The investors have done their job!
After years of stimulating the economy, it looks like investment buyers might be leaving the Inland Empire housing market for now. Of course they will always be around, but with home prices rising, they have done their job of stimulating the Inland Empire’s housing market. Without the constant buying, flipping, selling involved, we might have never recovered. Cash sales accounted for 24% of all single-family home sales in Riverside and San Bernardino counties during August, down four percent year-over-year, according to data released Thursday by Irvine-based CoreLogic. Having a quarter of all sales being cash sales is a large number of cash sales.
To make it simple for the purpose of this blog, cash sales reflect the level of investment buying – meaning someone who buys a home to sell it without intending to live there – because investment buyers are usually the only people who can afford to pay cash for a home. So these homes are bought cash for several reasons. One would be relatives living in the home, another would be to fix the house up and sell it, the other most common reason would be to fix it up and then rent it out to qualified renters. In any of those situations it helps stimulate the economy by having consumers living in a home that would not have otherwise been occupied. The local stores, schools, churches, all become patronized by these people.
Some economists blame investment buyers for artificially driving up the price of homes, which in turn helped contribute to the recession that began in 2008. I don’t see this as being anywhere near the reason that we had such a hard time. Investors were certainly not the reason for this. The reason we had such problems were the banks, not the buying investors, becoming greedy and using unsavory tactics to give out loans. In the long run, they were the ones who paid the price. It wasn’t the cash investors, it was the loaners!

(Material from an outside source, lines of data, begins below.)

/-! ### An agent that makes its plan twice over -/

/-- The writes of an operation are none or one for each of its addresses, in their order. -/
theorem pendingWrites_addresses (hostBig : Bool) (f : Flight) (got : List Host.Cell) :
    pendingWrites hostBig f got = [] ∨
      (pendingWrites hostBig f got).map Prod.fst = addressesOf f.op f.len := by
  have zipped (h : (writebackOf hostBig f.op (bytesGot f got)).length = (bytesGot f got).length) :
      (pendingWrites hostBig f got).map Prod.fst = addressesOf f.op f.len := by
    rw [bytesGot, List.length_map] at h
    exact List.map_fst_zip h.ge
  generalize bytesGot f got = bytes at zipped
  cases hop : f.op with
  | readL o w => exact .inl (pendingWrites_of_read (e := .little) hop hostBig got)
  | readB o w => exact .inl (pendingWrites_of_read (e := .big) hop hostBig got)
  | writeL | writeB =>
    rw [hop] at zipped
    exact .inr (zipped (length_writeBytes _ _ _ _ _ _))
  | setbit | setbitR =>
    rw [hop] at zipped
    exact .inr (zipped (List.length_map _))

/-- An agent that reads all it has left to read settles its reads. -/
theorem accesses_reads {s : State} {f : Flight} (idle : s.flightOf f.inst = none) {left : List Nat}
    (inside : ∀ a ∈ left, a < f.len) (got : List Host.Cell) :
    ∃ got', accesses f.inst left (settleReads s f left got) = .next (settleReads s f [] got') := by
  induction left generalizing got with
  | nil => exact ⟨got, rfl⟩
  | cons a as ih =>
    obtain ⟨ha, has⟩ := List.forall_mem_cons.1 inside
    obtain ⟨got', rest⟩ := ih has ((a, s.mem.read a) :: got)
    have first := access_next_read (s.flightOf_withFlight { f with phase := .reading (a :: as) got })
      rfl ha
    rw [settleReads_withFlight s (f := { f with phase := .reading (a :: as) got }) rfl] at first
    refine ⟨got', ?_⟩
    rw [settleReads, State.putFlight_of_idle (f := { f with phase := .reading (a :: as) got }) idle,
      accesses, first]
    exact rest

/-- An agent that writes all it has left to write is over. -/
theorem accesses_writes {s : State} {f : Flight} (idle : s.flightOf f.inst = none) (r : Word)
    {left : List Host.Cell} (inside : ∀ c ∈ left, c.1 < f.len)
    (distinct : (left.map Prod.fst).Nodup) :
    ∃ t, accesses f.inst (left.map Prod.fst) (settleWrites s f r left) = .next t ∧
      t.flightOf f.inst = none := by
  induction left generalizing s r with
  | nil => exact ⟨_, rfl, s.flightOf_finish f r⟩
  | cons c cs ih =>
    obtain ⟨a, b⟩ := c
    obtain ⟨ha, hcs⟩ := List.forall_mem_cons.1 inside
    rw [List.map_cons, List.nodup_cons] at distinct
    obtain ⟨fresh, distinct⟩ := distinct
    have others : (cs.filter fun d => decide (d.1 ≠ a)) = cs :=
      List.filter_eq_self.2 fun d hd =>
        decide_eq_true fun eq => fresh (List.mem_map.2 ⟨d, hd, eq⟩)
    have first := access_next_write
      (s.flightOf_withFlight { f with phase := .writing ((a, b) :: cs) }) rfl ha
    have settled := settleWrites_withFlight { s with mem := s.mem.write a b }
      (g := { f with phase := .writing ((a, b) :: cs) })
      (f := { f with phase := .writing ((a, b) :: cs) }) rfl 0 cs
    obtain ⟨t, rest, ended⟩ := ih (s := { s with mem := s.mem.write a b }) idle 0 hcs distinct
    refine ⟨t, ?_, ended⟩
    rw [settleWrites, State.putFlight_of_idle (f := { f with phase := .writing ((a, b) :: cs) }) idle,
      List.map_cons, accesses, first, others]
    exact (congrArg (accesses f.inst (cs.map Prod.fst)) settled).trans rest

Nationally, cash sales made up 32% all home sales in August, down from 35% in August 2014, CoreLogic reported. This may be because in most parts of the nation, house prices are nowhere near as high as they are in California. Our medians are much higher. Cash sales reached their national peak in January 2011, when they made up 47 %of all home sales in the United States. Before the housing crisis, cash transactions typically accounted for about 25% of all U.S. home sales. At the current pace, cash transaction will likely be back to that level by the middle of 2017.
In conclusion, we need every aspect of the purchase of homes to stimulate the real estate business. All cylinders have to be firing simultaneously. We need people selling homes, we need people buying homes, we need banks loaning money, and we need investors spending cash. Investors are an important and integral part of this market and we should certainly appreciate them. Maybe we should even think about becoming an investor ourselves. It isn’t very often that patience can pay off handsomely in real estate.